RECORDS FOR PROCESSING Block Start

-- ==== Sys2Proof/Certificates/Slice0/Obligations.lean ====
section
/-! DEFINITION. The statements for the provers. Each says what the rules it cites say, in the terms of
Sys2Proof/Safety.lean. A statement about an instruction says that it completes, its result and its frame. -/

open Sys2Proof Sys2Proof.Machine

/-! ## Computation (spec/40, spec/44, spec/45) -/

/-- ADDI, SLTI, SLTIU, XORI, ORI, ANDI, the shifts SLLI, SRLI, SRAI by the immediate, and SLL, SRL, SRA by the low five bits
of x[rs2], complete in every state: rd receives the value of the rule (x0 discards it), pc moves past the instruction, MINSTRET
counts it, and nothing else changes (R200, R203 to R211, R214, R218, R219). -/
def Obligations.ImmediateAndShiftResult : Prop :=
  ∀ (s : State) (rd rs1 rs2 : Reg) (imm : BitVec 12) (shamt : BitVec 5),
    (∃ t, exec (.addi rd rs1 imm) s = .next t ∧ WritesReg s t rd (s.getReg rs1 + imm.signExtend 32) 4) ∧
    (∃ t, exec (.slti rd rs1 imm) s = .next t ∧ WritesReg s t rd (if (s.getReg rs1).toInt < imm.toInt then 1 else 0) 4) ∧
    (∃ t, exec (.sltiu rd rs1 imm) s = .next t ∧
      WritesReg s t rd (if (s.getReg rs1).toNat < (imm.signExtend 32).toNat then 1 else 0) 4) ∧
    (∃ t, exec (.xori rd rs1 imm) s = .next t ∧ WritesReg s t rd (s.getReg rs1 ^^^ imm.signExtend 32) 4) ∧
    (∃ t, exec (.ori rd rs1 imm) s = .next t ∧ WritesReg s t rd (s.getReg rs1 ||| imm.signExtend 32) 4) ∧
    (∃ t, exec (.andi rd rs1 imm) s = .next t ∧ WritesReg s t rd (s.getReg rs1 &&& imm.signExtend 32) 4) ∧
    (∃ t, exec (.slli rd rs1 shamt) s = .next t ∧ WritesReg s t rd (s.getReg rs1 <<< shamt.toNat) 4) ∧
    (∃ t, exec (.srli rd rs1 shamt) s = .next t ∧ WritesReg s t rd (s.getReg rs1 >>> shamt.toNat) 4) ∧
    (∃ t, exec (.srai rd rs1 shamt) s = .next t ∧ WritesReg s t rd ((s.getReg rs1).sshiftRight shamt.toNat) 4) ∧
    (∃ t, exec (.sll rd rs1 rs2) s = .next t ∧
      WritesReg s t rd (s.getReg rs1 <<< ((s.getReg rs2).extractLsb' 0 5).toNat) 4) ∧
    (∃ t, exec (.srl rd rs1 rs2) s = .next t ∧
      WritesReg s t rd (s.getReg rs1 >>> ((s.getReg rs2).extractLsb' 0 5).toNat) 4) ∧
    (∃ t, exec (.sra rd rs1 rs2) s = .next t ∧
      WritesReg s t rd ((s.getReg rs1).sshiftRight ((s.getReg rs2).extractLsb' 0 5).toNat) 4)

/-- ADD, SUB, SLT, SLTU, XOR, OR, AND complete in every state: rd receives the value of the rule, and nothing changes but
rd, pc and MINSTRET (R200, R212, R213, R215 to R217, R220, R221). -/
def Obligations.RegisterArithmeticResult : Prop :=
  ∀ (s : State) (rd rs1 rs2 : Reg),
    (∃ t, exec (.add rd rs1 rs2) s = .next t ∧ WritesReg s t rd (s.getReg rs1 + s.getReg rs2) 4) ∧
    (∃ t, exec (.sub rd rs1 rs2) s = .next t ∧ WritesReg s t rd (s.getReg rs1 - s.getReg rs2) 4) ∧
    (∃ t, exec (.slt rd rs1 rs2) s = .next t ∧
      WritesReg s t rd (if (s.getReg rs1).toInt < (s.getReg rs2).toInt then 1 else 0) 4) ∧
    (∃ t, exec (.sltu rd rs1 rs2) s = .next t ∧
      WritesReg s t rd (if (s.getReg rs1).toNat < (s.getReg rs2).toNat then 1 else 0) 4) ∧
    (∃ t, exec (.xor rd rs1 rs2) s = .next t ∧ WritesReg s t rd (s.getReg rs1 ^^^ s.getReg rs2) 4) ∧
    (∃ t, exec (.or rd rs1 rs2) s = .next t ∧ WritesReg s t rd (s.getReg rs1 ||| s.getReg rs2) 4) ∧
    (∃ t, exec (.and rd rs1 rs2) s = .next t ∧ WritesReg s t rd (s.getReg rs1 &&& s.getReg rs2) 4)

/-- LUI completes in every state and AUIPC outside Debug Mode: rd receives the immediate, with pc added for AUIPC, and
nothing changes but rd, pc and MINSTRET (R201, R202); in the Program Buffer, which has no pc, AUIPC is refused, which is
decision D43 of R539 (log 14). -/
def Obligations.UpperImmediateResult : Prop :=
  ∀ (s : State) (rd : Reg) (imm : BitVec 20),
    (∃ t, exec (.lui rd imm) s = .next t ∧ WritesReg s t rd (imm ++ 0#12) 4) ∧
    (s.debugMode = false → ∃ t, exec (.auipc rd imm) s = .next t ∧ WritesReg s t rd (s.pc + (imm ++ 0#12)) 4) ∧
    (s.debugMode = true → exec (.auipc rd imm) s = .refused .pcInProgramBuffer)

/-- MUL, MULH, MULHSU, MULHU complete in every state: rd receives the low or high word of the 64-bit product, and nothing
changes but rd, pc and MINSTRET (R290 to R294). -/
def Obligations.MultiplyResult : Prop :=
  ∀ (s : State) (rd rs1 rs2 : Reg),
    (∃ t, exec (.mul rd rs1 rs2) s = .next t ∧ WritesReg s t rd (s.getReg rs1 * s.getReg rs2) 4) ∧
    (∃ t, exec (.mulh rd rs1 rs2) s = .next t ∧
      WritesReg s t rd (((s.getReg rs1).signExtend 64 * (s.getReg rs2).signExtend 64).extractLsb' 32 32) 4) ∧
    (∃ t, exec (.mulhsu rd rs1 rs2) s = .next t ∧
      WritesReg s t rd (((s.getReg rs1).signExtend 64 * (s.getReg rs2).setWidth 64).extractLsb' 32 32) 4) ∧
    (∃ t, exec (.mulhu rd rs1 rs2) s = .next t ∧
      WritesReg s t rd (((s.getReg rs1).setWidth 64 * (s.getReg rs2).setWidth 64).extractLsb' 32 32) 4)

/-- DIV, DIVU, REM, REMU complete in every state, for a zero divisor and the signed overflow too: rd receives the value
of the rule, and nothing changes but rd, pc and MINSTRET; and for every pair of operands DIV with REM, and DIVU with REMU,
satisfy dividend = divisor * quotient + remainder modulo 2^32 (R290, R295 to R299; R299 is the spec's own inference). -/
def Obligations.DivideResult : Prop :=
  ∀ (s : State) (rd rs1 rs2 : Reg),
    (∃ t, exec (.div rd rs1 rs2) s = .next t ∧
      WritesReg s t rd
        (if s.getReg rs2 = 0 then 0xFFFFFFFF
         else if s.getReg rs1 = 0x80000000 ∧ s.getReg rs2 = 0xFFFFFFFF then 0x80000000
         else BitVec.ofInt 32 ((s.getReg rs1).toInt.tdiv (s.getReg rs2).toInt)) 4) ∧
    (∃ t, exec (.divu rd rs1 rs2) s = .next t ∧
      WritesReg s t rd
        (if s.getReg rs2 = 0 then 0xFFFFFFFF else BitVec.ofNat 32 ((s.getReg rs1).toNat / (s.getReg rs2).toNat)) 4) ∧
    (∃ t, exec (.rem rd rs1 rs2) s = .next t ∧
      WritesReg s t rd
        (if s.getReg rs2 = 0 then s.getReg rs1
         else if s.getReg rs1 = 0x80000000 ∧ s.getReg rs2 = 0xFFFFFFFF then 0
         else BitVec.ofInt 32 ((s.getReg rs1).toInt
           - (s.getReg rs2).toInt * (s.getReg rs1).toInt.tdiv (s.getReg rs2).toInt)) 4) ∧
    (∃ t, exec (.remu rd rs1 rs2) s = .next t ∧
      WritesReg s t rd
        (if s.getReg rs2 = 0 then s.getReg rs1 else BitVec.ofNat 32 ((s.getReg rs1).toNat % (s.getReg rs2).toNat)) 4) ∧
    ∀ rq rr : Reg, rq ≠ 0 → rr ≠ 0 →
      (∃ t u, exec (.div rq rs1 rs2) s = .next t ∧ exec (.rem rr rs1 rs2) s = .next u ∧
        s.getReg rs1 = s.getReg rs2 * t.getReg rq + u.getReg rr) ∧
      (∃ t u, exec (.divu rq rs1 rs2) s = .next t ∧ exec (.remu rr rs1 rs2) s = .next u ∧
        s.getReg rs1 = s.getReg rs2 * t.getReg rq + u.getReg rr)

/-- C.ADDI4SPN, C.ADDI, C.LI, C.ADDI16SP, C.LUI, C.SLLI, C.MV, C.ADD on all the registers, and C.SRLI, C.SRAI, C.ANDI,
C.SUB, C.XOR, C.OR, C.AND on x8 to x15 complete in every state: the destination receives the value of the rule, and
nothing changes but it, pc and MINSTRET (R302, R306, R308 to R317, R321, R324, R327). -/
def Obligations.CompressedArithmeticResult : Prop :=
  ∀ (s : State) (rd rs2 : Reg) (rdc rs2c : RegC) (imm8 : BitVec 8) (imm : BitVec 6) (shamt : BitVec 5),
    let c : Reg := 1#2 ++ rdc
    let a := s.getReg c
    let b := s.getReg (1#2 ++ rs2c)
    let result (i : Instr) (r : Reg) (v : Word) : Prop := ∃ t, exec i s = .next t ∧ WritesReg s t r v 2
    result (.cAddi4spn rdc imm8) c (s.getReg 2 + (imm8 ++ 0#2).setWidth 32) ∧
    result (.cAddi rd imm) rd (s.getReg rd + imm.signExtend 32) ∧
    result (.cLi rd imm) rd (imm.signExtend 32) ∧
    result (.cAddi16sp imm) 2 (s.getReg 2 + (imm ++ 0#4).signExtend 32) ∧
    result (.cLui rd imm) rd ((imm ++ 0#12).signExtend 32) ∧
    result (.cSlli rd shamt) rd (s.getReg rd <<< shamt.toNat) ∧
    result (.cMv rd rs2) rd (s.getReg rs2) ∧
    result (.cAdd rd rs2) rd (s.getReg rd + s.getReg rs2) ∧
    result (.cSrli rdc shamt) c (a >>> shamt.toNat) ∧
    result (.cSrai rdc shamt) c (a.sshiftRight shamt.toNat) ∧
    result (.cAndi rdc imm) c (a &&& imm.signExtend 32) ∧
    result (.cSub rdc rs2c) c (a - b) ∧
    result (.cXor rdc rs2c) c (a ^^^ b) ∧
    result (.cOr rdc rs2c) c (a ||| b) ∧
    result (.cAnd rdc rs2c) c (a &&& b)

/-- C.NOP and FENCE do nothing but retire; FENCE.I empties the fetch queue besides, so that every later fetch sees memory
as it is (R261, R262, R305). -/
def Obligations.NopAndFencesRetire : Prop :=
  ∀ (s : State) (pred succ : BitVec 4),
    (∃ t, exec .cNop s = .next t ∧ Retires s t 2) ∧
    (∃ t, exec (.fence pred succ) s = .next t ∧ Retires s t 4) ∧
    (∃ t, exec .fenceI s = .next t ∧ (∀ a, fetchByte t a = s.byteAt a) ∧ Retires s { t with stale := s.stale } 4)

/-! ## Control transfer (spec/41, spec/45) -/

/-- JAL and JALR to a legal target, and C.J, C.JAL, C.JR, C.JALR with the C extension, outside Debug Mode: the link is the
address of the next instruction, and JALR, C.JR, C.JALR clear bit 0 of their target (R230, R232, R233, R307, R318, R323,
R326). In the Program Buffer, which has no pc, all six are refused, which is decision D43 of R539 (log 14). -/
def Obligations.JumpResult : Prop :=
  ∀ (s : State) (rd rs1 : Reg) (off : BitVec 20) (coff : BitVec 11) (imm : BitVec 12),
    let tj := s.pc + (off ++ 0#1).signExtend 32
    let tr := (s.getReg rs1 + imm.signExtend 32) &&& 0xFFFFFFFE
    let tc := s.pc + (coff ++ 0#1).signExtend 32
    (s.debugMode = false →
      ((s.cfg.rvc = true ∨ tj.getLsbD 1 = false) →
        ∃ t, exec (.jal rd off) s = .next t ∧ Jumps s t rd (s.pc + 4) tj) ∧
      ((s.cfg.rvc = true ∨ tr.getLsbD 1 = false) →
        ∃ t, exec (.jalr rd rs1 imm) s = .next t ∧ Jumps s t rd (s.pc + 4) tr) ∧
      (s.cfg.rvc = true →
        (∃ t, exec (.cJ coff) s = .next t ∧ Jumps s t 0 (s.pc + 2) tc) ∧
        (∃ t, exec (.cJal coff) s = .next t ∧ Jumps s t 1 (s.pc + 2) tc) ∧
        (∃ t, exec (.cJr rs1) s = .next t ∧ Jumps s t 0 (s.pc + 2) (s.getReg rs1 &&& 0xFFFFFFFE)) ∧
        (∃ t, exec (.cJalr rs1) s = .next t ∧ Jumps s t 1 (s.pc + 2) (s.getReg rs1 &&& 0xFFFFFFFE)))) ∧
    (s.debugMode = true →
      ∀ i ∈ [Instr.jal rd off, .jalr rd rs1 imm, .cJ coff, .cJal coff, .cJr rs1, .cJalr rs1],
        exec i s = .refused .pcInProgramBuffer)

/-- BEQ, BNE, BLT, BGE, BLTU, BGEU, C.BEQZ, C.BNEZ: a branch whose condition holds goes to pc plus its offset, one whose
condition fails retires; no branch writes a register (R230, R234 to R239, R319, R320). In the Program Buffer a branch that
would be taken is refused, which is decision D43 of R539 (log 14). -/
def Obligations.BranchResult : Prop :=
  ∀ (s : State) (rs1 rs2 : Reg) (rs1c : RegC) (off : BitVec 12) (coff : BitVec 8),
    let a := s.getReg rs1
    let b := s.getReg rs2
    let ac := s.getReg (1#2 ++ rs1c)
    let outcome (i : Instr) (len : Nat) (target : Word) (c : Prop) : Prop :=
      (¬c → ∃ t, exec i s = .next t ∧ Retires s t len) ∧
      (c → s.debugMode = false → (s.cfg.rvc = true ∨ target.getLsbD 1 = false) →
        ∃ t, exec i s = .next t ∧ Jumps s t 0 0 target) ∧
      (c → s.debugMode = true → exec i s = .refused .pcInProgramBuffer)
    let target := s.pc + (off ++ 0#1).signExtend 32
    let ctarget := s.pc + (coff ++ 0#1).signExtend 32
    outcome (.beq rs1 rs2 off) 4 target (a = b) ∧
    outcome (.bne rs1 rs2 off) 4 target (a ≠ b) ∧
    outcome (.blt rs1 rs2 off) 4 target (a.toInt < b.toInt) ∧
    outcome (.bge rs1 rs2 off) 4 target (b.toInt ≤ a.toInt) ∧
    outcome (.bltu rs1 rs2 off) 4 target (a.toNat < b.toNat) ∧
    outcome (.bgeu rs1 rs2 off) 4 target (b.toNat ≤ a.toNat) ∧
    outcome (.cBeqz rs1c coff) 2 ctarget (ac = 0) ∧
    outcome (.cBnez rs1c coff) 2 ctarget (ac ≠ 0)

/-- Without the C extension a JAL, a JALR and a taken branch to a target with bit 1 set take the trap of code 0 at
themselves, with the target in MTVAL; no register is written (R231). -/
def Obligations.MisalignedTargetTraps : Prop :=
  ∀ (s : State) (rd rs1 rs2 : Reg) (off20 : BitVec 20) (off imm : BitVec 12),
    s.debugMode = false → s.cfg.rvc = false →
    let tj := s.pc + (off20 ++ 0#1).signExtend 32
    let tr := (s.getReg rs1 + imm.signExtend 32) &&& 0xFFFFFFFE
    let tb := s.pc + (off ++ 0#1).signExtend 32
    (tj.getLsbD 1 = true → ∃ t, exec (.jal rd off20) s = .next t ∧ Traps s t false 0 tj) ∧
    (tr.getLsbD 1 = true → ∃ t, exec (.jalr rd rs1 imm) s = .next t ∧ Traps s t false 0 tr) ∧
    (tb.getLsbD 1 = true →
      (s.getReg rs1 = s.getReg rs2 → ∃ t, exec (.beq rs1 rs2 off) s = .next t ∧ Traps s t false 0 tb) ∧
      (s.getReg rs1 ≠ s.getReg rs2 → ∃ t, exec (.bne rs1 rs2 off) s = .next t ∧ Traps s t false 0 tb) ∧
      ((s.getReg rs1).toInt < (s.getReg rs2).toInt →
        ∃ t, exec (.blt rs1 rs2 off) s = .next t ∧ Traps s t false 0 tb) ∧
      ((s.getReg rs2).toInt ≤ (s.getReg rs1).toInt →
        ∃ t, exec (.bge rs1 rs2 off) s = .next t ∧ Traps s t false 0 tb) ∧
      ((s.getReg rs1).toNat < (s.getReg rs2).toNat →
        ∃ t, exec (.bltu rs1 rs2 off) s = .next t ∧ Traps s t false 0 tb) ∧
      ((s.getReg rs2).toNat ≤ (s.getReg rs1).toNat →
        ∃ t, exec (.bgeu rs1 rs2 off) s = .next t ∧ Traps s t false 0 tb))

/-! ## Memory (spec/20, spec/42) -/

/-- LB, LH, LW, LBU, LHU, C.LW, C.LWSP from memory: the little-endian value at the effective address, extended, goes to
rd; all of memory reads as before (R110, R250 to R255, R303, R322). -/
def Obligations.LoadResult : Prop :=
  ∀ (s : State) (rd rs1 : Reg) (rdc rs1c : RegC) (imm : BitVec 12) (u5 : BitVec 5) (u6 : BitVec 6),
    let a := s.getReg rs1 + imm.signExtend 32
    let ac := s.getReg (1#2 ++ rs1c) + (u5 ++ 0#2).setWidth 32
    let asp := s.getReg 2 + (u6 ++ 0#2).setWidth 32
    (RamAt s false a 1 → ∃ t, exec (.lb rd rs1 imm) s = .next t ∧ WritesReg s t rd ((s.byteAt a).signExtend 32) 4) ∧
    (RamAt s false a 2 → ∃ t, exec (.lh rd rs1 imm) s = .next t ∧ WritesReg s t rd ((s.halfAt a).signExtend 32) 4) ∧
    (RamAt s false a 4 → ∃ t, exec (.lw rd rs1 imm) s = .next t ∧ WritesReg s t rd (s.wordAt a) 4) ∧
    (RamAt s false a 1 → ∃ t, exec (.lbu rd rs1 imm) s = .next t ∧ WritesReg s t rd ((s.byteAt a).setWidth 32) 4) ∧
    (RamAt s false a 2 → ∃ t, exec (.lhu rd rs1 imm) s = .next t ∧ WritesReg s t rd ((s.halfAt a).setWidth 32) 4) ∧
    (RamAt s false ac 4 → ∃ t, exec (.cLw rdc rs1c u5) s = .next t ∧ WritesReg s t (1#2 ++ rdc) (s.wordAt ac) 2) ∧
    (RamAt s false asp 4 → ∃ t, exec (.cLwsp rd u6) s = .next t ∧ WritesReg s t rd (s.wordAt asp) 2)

RECORDS FOR PROCESSING Block End

** TASK TO COMPLETE **
From the listing above, repeat exactly the lines starting at the line that includes "condition fails retires;" and ending at the line that includes "let ctarget := s.pc", with nothing outside that span.

** ANSWER BOX **
condition fails retires; no branch writes a register (R230, R234 to R239, R319, R320). In the Program Buffer a branch that
would be taken is refused, which is decision D43 of R539 (log 14). -/
def Obligations.BranchResult : Prop :=
  ∀ (s : State) (rs1 rs2 : Reg) (rs1c : RegC) (off : BitVec 12) (coff : BitVec 8),
    let a := s.getReg rs1
    let b := s.getReg rs2
    let ac := s.getReg (1#2 ++ rs1c)
    let outcome (i : Instr) (len : Nat) (target : Word) (c : Prop) : Prop :=
      (¬c → ∃ t, exec i s = .next t ∧ Retires s t len) ∧
      (c → s.debugMode = false → (s.cfg.rvc = true ∨ target.getLsbD 1 = false) →
        ∃ t, exec i s = .next t ∧ Jumps s t 0 0 target) ∧
      (c → s.debugMode = true → exec i s = .refused .pcInProgramBuffer)
    let target := s.pc + (off ++ 0#1).signExtend 32
    let ctarget := s.pc + (coff ++ 0#1).signExtend 32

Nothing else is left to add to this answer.